We see a user entering the site, querying ‘rank order words’ and clicking on a document. Then the same search is executed again. It is reasonable to conclude the clicked document did not contain the wanted information. Lastly ‘boost position term’ is searched. Sadly the session does not end with a click so I guess our search couldn’t deliver. :( [1]

In their current form, the statistics aren’t very useful. But what were to happen if we took these chains of activities and created a graph? We used neo4j for this. A small Java program was written to download the Piwik-history as an XML-file and insert it into a newly created neo4j database.

The nodes are either the start of a session, a search or a document. They are linked by relationships such as CLICKED, SEARCHED, RETURNED_FROM. Since a neo4j database isn’t very screen shot friendly, here is a part of the graph as rendered by Gephi:

We see someone looking for help with Chinese query suggestions. S361 marks the beginning of this session and the first search term was ‘chinese’. They then clicked a link for an internal mail archive before refining their search to ‘chinese als’ and so forth. Links that show when a user back tracked are not shown. That was an isolated little island. The more central documents and search terms at your company will create bigger webs.

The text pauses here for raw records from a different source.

/-! ### set -/

@[simp] theorem State.held_set (f : Fld) (v i : Nat) : (s.set f v i).held = s.held := by cases s; rfl
@[simp] theorem State.latch_set (f : Fld) (v i : Nat) : (s.set f v i).latch = s.latch := by cases s; rfl
@[simp] theorem State.timeUs_set (f : Fld) (v i : Nat) : (s.set f v i).timeUs = s.timeUs := by cases s; rfl
@[simp] theorem State.free_set (f : Fld) (v i : Nat) : (s.set f v i).free = s.free := by cases s; rfl
@[simp] theorem State.tiles_set (f : Fld) (v i : Nat) : (s.set f v i).tiles = s.tiles := by cases s; rfl
@[simp] theorem State.flt_set (f : Fld) (v i : Nat) : (s.set f v i).flt = s.flt := by cases s; rfl
@[simp] theorem State.inj_set (f : Fld) (v i : Nat) : (s.set f v i).inj = s.inj := by cases s; rfl
@[simp] theorem State.pat_set (f : Fld) (v i : Nat) : (s.set f v i).pat = s.pat := by cases s; rfl
@[simp] theorem State.pm_set (f : Fld) (v i : Nat) : (s.set f v i).pm = s.pm := by cases s; rfl
@[simp] theorem State.weft_set (f : Fld) (v i : Nat) : (s.set f v i).weft = s.weft := by cases s; rfl
@[simp] theorem State.reed_set (f : Fld) (v i : Nat) : (s.set f v i).reed = s.reed := by cases s; rfl
@[simp] theorem State.bcn_set (f : Fld) (v i : Nat) : (s.set f v i).bcn = s.bcn := by cases s; rfl
@[simp] theorem State.host_set (f : Fld) (v i : Nat) : (s.set f v i).host = s.host := by cases s; rfl
@[simp] theorem State.spool_set (f : Fld) (v i : Nat) : (s.set f v i).spool = s.spool := by cases s; rfl
@[simp] theorem State.nvw_set (f : Fld) (v i : Nat) : (s.set f v i).nvw = s.nvw := by cases s; rfl
@[simp] theorem State.ld_set (f : Fld) (v i : Nat) : (s.set f v i).ld = s.ld := by cases s; rfl
@[simp] theorem State.pwr_set (f : Fld) (v i : Nat) : (s.set f v i).pwr = s.pwr := by cases s; rfl
@[simp] theorem State.clk_set (f : Fld) (v i : Nat) : (s.set f v i).clk = s.clk := by cases s; rfl
@[simp] theorem State.thm_set (f : Fld) (v i : Nat) : (s.set f v i).thm = s.thm := by cases s; rfl
@[simp] theorem State.snt_set (f : Fld) (v i : Nat) : (s.set f v i).snt = s.snt := by cases s; rfl
@[simp] theorem State.trust_set (f : Fld) (v i : Nat) : (s.set f v i).trust = s.trust := by cases s; rfl
@[simp] theorem State.dmp_set (f : Fld) (v i : Nat) : (s.set f v i).dmp = s.dmp := by cases s; rfl
@[simp] theorem State.pins_set (f : Fld) (v i : Nat) : (s.set f v i).pins = s.pins := by cases s; rfl
@[simp] theorem State.out_set (f : Fld) (v i : Nat) : (s.set f v i).out = s.out := by cases s; rfl
@[simp] theorem State.pending_set (f : Fld) (v i : Nat) : (s.set f v i).pending = s.pending := by cases s; rfl

/-! ### add -/

@[simp] theorem State.held_add (f : Fld) (n i : Nat) : (s.add f n i).held = s.held := by cases s; rfl
@[simp] theorem State.latch_add (f : Fld) (n i : Nat) : (s.add f n i).latch = s.latch := by cases s; rfl
@[simp] theorem State.timeUs_add (f : Fld) (n i : Nat) : (s.add f n i).timeUs = s.timeUs := by cases s; rfl
@[simp] theorem State.free_add (f : Fld) (n i : Nat) : (s.add f n i).free = s.free := by cases s; rfl
@[simp] theorem State.tiles_add (f : Fld) (n i : Nat) : (s.add f n i).tiles = s.tiles := by cases s; rfl
@[simp] theorem State.flt_add (f : Fld) (n i : Nat) : (s.add f n i).flt = s.flt := by cases s; rfl
@[simp] theorem State.inj_add (f : Fld) (n i : Nat) : (s.add f n i).inj = s.inj := by cases s; rfl
@[simp] theorem State.pat_add (f : Fld) (n i : Nat) : (s.add f n i).pat = s.pat := by cases s; rfl
@[simp] theorem State.pm_add (f : Fld) (n i : Nat) : (s.add f n i).pm = s.pm := by cases s; rfl
@[simp] theorem State.weft_add (f : Fld) (n i : Nat) : (s.add f n i).weft = s.weft := by cases s; rfl
@[simp] theorem State.reed_add (f : Fld) (n i : Nat) : (s.add f n i).reed = s.reed := by cases s; rfl
@[simp] theorem State.bcn_add (f : Fld) (n i : Nat) : (s.add f n i).bcn = s.bcn := by cases s; rfl
@[simp] theorem State.host_add (f : Fld) (n i : Nat) : (s.add f n i).host = s.host := by cases s; rfl
@[simp] theorem State.spool_add (f : Fld) (n i : Nat) : (s.add f n i).spool = s.spool := by cases s; rfl
@[simp] theorem State.nvw_add (f : Fld) (n i : Nat) : (s.add f n i).nvw = s.nvw := by cases s; rfl
@[simp] theorem State.ld_add (f : Fld) (n i : Nat) : (s.add f n i).ld = s.ld := by cases s; rfl
@[simp] theorem State.pwr_add (f : Fld) (n i : Nat) : (s.add f n i).pwr = s.pwr := by cases s; rfl
@[simp] theorem State.clk_add (f : Fld) (n i : Nat) : (s.add f n i).clk = s.clk := by cases s; rfl
@[simp] theorem State.thm_add (f : Fld) (n i : Nat) : (s.add f n i).thm = s.thm := by cases s; rfl
@[simp] theorem State.snt_add (f : Fld) (n i : Nat) : (s.add f n i).snt = s.snt := by cases s; rfl
@[simp] theorem State.trust_add (f : Fld) (n i : Nat) : (s.add f n i).trust = s.trust := by cases s; rfl
@[simp] theorem State.dmp_add (f : Fld) (n i : Nat) : (s.add f n i).dmp = s.dmp := by cases s; rfl
@[simp] theorem State.pins_add (f : Fld) (n i : Nat) : (s.add f n i).pins = s.pins := by cases s; rfl
@[simp] theorem State.out_add (f : Fld) (n i : Nat) : (s.add f n i).out = s.out := by cases s; rfl
@[simp] theorem State.pending_add (f : Fld) (n i : Nat) : (s.add f n i).pending = s.pending := by cases s; rfl
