-- ==== Sys2Proof/Tests/Slice0.lean ====
section
/-!
SUPPORT. Tests: small checks against the spec's own numbers, ill-formed commands that the check refuses, and for each statement with hypotheses a state that meets them.
-/
namespace Sys2Proof.Tests
open Sys2Proof Sys2Proof.Machine
set_option Elab.async false

/-! ### Helpers -/

/-- A command answers a next state of which the check holds. -/
def nextIs (c : Instr) (s : State) (p : State → Bool) : Bool := match exec c s with | .next t => p t | _ => false

/-- A command answers the state it found. -/
def keeps (c : Instr) (s : State) : Bool := nextIs c s fun t => decide (t = s)

/-- A command stops with a fault. -/
def faults (f : Fault) (c : Instr) (s : State) : Bool := match exec c s with | .fault g => decide (g = f) | _ => false

/-- The state after reset with the contents that the spec leaves open empty, so that whole states compare. -/
def dev0 : State :=
  { State.reset with nvw := { State.reset.nvw with mapHdr := [], map := [], mapDigest := [] },
                     trust := { State.reset.trust with banks := [], fwEcdsa := [], fwHss := [] } }

/-- That state with fields of registers set: field, instance, value. -/
def st (l : List (Fld × Nat × Nat)) (s : State := dev0) : State := l.foldl (fun s x => s.set x.1 x.2.2 x.2.1) s

/-- Nothing but one register differs. -/
def onlyReg (a i : Nat) (s t : State) : Bool :=
  decide ({ t with bank := bankPut (rkey a i) 0 t.bank } = { s with bank := bankPut (rkey a i) 0 s.bank })

/-- The next state of a command, the state itself where it stops. -/
def run (c : Instr) (s : State) : State := match exec c s with | .next t => t | _ => s

/-- A tile address: field 2, column 5, row 3. -/
def tA : TileAddr := BitVec.ofNat 19 (2 * 8192 + 5 * 128 + 3)

/-- A tile in RUN with its program running: g1 = 7, g2 = -2, g3 = 40, g4 = 0x2FFFC, g5 = 3072; the link register at 0x1234; line 2000
and the scratchpad's last word written. -/
def uA : Tile :=
  { Tile.empty with st := 3, active := true, pc := 100, lk := 0x1234,
                    g := [(1, 7), (2, 0xFFFFFFFE), (3, 40), (4, 0x2FFFC), (5, 3072)],
                    scratch := [(2560, 0x78), (2561, 0x56), (2562, 0x34), (2563, 0x92), (0x2FFFC, 1), (0x2FFFF, 0x80)],
                    entry := [(0, 9)], arr := [(2, 7)] }

/-- The device with that tile. -/
def sA : State := dev0.setTile tA.toNat uA

/-- A register of that tile after a command, with the program counter. -/
def gives (c : Instr) (d : Nat) (v : Word) (s : State := sA) : Bool :=
  nextIs c s fun r => decide (tReg d (r.tile tA.toNat) = v ∧ (r.tile tA.toNat).pc = 101)

/-- A jump went to `pc`. -/
def goes (c : Instr) (pc : BitVec 16) (s : State := sA) : Bool := nextIs c s fun r => decide ((r.tile tA.toNat).pc = pc)

/-- Every check of a list holds. -/
def allOf (l : List Bool) : Bool := l.all id

/-! ### The sequencer -/

theorem test_idle_step_counts_time : (match step dev0 with | .next t => decide (t = { dev0 with timeUs := 1 }) | _ => false) = true := by
  decide +kernel

theorem witness_StepRunsFrontCommand :
    (match step { sA with pending := [.mul tA 3 1 1, .done tA] } with
      | .next t => decide (t.pending = [.done tA] ∧ tReg 3 (t.tile tA.toNat) = 49) | _ => false) = true := by
  decide +kernel

theorem witness_native : native sA tA := by unfold native; decide +kernel

theorem witness_SequencerRegisterForms : allOf [
    gives (.alu tA 0 6 1 2) 6 5, gives (.alu tA 1 6 1 2) 6 9, gives (.alu tA 2 6 1 2) 6 6, gives (.alu tA 3 6 1 2) 6 0xFFFFFFFF,
    gives (.alu tA 4 6 1 2) 6 0xFFFFFFF9, gives (.alu tA 5 6 1 3) 6 0x700, gives (.alu tA 6 6 2 3) 6 0xFFFFFF, gives (.alu tA 7 6 2 3) 6 0xFFFFFFFF,
    gives (.alu tA 8 6 2 1) 6 1, gives (.alu tA 9 6 2 1) 6 0, gives (.mul tA 6 1 2) 6 0xFFFFFFF2, gives (.addk tA 6 1 0x3FFF) 6 6,
    gives (.ork tA 6 1 0x2000) 6 0x2007, gives (.seth tA 6 0x7FFFF) 6 0xFFFFE000, gives (.ltsk tA 6 2 0x3FFF) 6 1,
    gives (.ltsk tA 6 1 7) 6 0, gives (.alu tA 0 0 1 1) 0 0] = true := by
  decide +kernel

theorem test_open_alu_function : nextIs (.alu tA 10 6 1 2) sA (fun r => decide (r.free = 1 ∧ (r.tile tA.toNat).pc = 101)) = true := by
  decide +kernel

theorem witness_SequencerJumps : allOf [
    goes (.jeq tA 1 1 0x3FFF) 99, goes (.jeq tA 1 2 5) 101, goes (.jne tA 1 2 5) 105, goes (.jlt tA 2 1 5) 105, goes (.jlt tA 1 1 5) 101,
    goes (.jge tA 1 1 5) 105, goes (.jge tA 2 1 5) 101, goes (.call tA 0xFFFFFF) 99, goes (.ret tA) 0x1234, goes (.jmp tA 3) 40,
    nextIs (.call tA 3) sA fun r => decide ((r.tile tA.toNat).lk = 101)] = true := by
  decide +kernel

theorem witness_SequencerMemory :
    (tReg 3 uA + (2521 : BitVec 14).signExtend 32).toNat < 0x30000 ∧ (tReg 4 uA + (3 : BitVec 14).signExtend 32).toNat < 0x30000 ∧
    tBusyLine [2561 / 64] uA = false ∧ sA.injHas 2 tA.toNat = false ∧ uA.staged = [] ∧ uA.accesses = [] ∧ allOf [
      gives (.ldw tA 6 3 2521 0) 6 0x92345678, gives (.ldb tA 6 3 2521 0) 6 0x56, gives (.ldb tA 6 4 3 0) 6 0x80,
      gives (.ldw tA 6 4 3 0) 6 0x80000001,
      nextIs (.stw tA 1 4 3) sA fun r => decide ((r.tile tA.toNat).staged = [⟨6, 0x2FFFC, [7, 0, 0, 0]⟩]),
      nextIs (.stb tA 2 4 3) sA fun r => decide ((r.tile tA.toNat).staged = [⟨6, 0x2FFFF, [0xFE]⟩]),
      gives (.ldw tA 6 3 2521 0) 6 7 (match exec (.stw tA 1 3 2521) sA with
        | .next r => r.setTile tA.toNat { r.tile tA.toNat with pc := 100 } | _ => sA)] = true := by
  decide +kernel

theorem witness_SequencerBitErrors : allOf [
    gives (.ldw tA 6 3 2521 1) 6 0x92345678,
    nextIs (.ldw tA 6 3 2521 1) sA fun r => decide (tGet F.TIL_SP_ERR_CE_COUNT (r.tile tA.toNat) = 1 ∧ (r.tile tA.toNat).poison = false),
    nextIs (.ldw tA 6 3 2521 2) sA fun r => decide (tGet F.TIL_SP_ERR_UE_COUNT (r.tile tA.toNat) = 1 ∧ (r.tile tA.toNat).poison = true ∧
      (r.tile tA.toNat).st = 6),
    nextIs (.ldw tA 6 4 0 2) sA fun r => decide ((r.tile tA.toNat).st = 3 ∧ (r.tile tA.toNat).poison = true)] = true := by
  decide +kernel

theorem witness_SequencerControl : uA.pendRes = [] ∧ uA.pendAcc = [] ∧ uA.pendWrite = [] ∧ uA.pendSet = [] ∧ allOf [
    goes (.wait tA 1 2) 101,
    nextIs (.wait tA 3 2) sA fun r => decide ((r.tile tA.toNat).pc = 100 ∧ tGet F.TIL_SEQ_WAIT (r.tile tA.toNat) = 2),
    nextIs (.clrc tA 2) sA fun r => decide ((r.tile tA.toNat).arr = []),
    goes (.reservedOpcode tA 0xFF) 101,
    nextIs (.done tA) sA fun r => decide ((r.tile tA.toNat).active = false ∧ (r.tile tA.toNat).doneExec = true ∧ (r.tile tA.toNat).st = 3 ∧
      tGet F.TIL_SEQ_WAIT (r.tile tA.toNat) = 1),
    nextIs (.done tA) (sA.setTile tA.toNat { uA with haltReq := true }) fun r => decide ((r.tile tA.toNat).st = 4),
    nextIs (.done tA) (sA.setTile tA.toNat { uA with strobeHeld := true }) fun r => decide ((r.tile tA.toNat).active = true ∧
      (r.tile tA.toNat).pc = 9 ∧ (r.tile tA.toNat).strobeHeld = false)] = true := by
  decide +kernel

/-! ### The units of a tile -/

/-- Bytes put into a tile's scratchpad at a line: a number of `n` bytes. -/
def atLine (line n v : Nat) (u : Tile) : Tile := { u with scratch := smSetBytes (64 * line) (leBytes n v) u.scratch }

/-- The device with another tile at `tA`, and the tile after a command. -/
def sT (u : Tile) (s : State := dev0) : State := s.setTile tA.toNat u
def tileIs (c : Instr) (u : Tile) (p : Tile → Bool) (s : State := dev0) : Bool := nextIs c (sT u s) fun r => p (r.tile tA.toNat)

/-- The tile `uA` with g7 = 3071, g8 = 3039, g9 = 10, g10 = 11, g11 = 12, g12 = 13, g13 = 3070, and descriptors: line 10 a FIXED slice beyond the
weight rows, line 11 a drain to line 50 as A8, line 12 a drain to fold group 5 as a sum, line 13 a spool write of 64 units from line 3008,
line 3070 a header of a shuttle with 32 bytes of payload. -/
def uB : Tile :=
  atLine 10 8 (61440 + 2 ^ 16) (atLine 11 8 (50 * 2 + 0x81 * 2 ^ 13) (atLine 12 8 (1 + 5 * 2 + 0xF0 * 2 ^ 13)
    (atLine 13 16 (1 + 0x1000 * 2 + 3008 * 2 ^ 46 + 64 * 2 ^ 64) (atLine 3070 32 (1 + 32 * 2 ^ 20)
      { uA with g := [(1, 7), (7, 3071), (8, 3039), (9, 10), (10, 11), (11, 12), (12, 13), (13, 3070)],
                acc0 := { AccSet.empty with vals := [(0, 100), (33, -7)] } }))))

theorem witness_SequencerUnits : native (sT uB) tA ∧ (sT uB).injHas 3 tA.toNat = false ∧
    3039 * 64 + 2060 ≤ 0x30000 ∧ tBusyLine (linesOf (3039 * 64) 2060) uB = false ∧ tBusyLine [3071] uB = false ∧
    (sliceAt (64 * 3071) uB).ok = true ∧ (sliceAt (64 * 10) uB).ok = false ∧
    drainOk ((sT uB).ctx tA.toNat) 0 11 .acc uB = true ∧ (drainDesc 11 uB).fold = false ∧
    drainOk ((sT uB).ctx tA.toNat) 1 12 .acc uB = true ∧ (drainDesc 12 uB).fold = true ∧
    spoolDesc 13 uB = (true, 0x1000, 3008, 64, 0) ∧ 3008 + 64 ≤ 3072 ∧ tBusyLine (rangeFrom 3008 64) uB = false ∧
    64 * 3070 + 32 + hLen (tNum (64 * 3070) 32 uB) ≤ 0x30000 := by unfold native; decide +kernel

theorem witness_drain_jobs : uB.drain = none ∧ ∀ job ∈ ([.collect 100 1 (-3) true 120 0x81 1, .sums 100 4, .best 100 2, .gated 200] : List DrainJob),
    drainOk ((sT uB).ctx tA.toNat) 0 11 job uB = true ∧ tBusyLine (spanLines (jobSpans job)) uB = false := by
  decide +kernel

theorem test_units : allOf [
    tileIs (.tfn tA 6 8 1 []) uB fun v => decide (tReg 6 v = 0 ∧ v.pc = 101),
    tileIs (.stream tA 7 0 0 0 []) uB fun v => decide (v.queue = [⟨0, 3071, 0, 0, 0⟩] ∧ v.pc = 101),
    tileIs (.stream tA 7 2 7 31 []) uB fun v => decide (v.queue = [⟨2, 3071, 7, 31, 0⟩] ∧ v.pc = 101),
    tileIs (.stream tA 7 0 0 0 []) { uB with queue := List.replicate 4 ⟨0, 1, 0, 0, 0⟩ } fun v =>
      decide (v.queue.length = 4 ∧ v.pc = 100 ∧ tGet F.TIL_SEQ_WAIT v = 5),
    tileIs (.stream tA 9 0 0 0 []) uB fun v => decide (v.queue = [] ∧ v.pc = 101 ∧ v.poison = true ∧ tGet F.TIL_HAZ_STREAM v = 1),
    tileIs (.drain tA 10 0 .acc []) uB fun v => decide ((v.drain.map fun w => (w.sets, w.left, w.addr, w.data.length)) =
      some ([0], 5, 3200, 1056) ∧ v.pc = 101),
    tileIs (.drain tA 11 0 .acc []) uB fun v => decide ((v.drain.map fun w => w.shs.map fun h => hFirstBlk h.hdr) = some [0, 6, 12, 18, 24, 30] ∧
      (v.drain.map fun w => ((w.shs.headD ⟨0, []⟩).payload.take 5)) = some [100, 0, 0, 0, 0] ∧ v.staged = []),
    tileIs (.drain tA 11 0 .acc []) { uB with drain := some ⟨[1], 2, 0, [], []⟩ } fun v => decide (v.pc = 100 ∧ tGet F.TIL_SEQ_WAIT v = 4),
    tileIs (.spool tA 12 []) uB fun v => decide ((v.spReqs.map fun q => (q.write, q.sva, q.line, q.units, q.data.length)) =
      [(true, 0x1000, 3008, 64, 4096)] ∧ v.spWrites = 1 ∧ v.spReads = 0),
    tileIs (.spool tA 7 []) uB fun v => decide (v.spReqs = [] ∧ v.poison = true ∧ v.pc = 101),
    tileIs (.send tA 13 []) uB fun v => decide ((v.outbox.map fun h => (hKind h.hdr, hLen h.hdr, hSrc h.hdr, h.payload.length)) =
      [(1, 32, tA.toNat, 32)] ∧ v.pc = 101)] = true := by
  decide +kernel

theorem witness_FixedSlotResults : allOf [
    decide (tileOk tA.toNat = true ∧ issuing uA = true ∧ uA.delay = none ∧ uA.pendRes = [] ∧ uA.pendAcc = [] ∧ uA.pendWrite = [] ∧ uA.pendSet = []),
    tileIs (.alu tA 0 6 1 1) uA (fun v => decide (tReg 6 v = 14 ∧ v.p = 1)) { dev0 with pat := { dev0.pat with stepping := 1 } },
    tileIs (.alu tA 0 6 1 1) uA (fun v => decide (tReg 6 v = 0 ∧ v.pendRes = [⟨3, 0, 6, 14⟩]))
      { dev0 with pat := { dev0.pat with stepping := 1, timing := [(1, 3)] } }] = true := by
  decide +kernel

Seeing your search history organized like this should give an urge to dive in and explore. It is really interesting, fun and recommended!

Finding popular documents

The simplest way of finding the popular documents is to track search term -> clicks directly. It is also the most common way of doing it. That wouldn’t utilize our fancy new graph now, would it? Since we can do queries against the database let’s get all search sessions of 8 or less actions that resulted in a click on document X:

Page Break(Small disclaimer: As my neo4j skills are very rudimentary there might be more efficient ways of doing this.)

Now we iterate over all sessions and give a score to each search term. The closer it is to the clicked document, the higher score it gets. Sum the score across all sessions. After doing that you get a score indicating how ‘close’ a search term is to any document. This is example data for the single-word search term ‘vpn’:

When the score passes a threshold we add the search-document pair to an Elasticsearch index. For every search executed at our search we first check Elasticsearch to see if the term is boosted. For ‘vpn’ the search logs state

We can see how three documents are boosted for ‘vpn’. (By choice we only boost the top three). Using Fast ESP we wrap the original query with boosts for those specific documents.

In FAST ESP, as well as in Sharepoint Search 2013 the beloved xrank-operator is your friend. In a Lucene based search application use boost queries for this.

The search result returns the popular hits (only one shown here) at the top

The ugly star and cheesy feedback is me trying to tell the users rather bluntly that things happened behind the scene and that their actions will affect future searches. Currently there is no way of giving negative feedback to say ‘no, this is actually not a good hit’. Oh well.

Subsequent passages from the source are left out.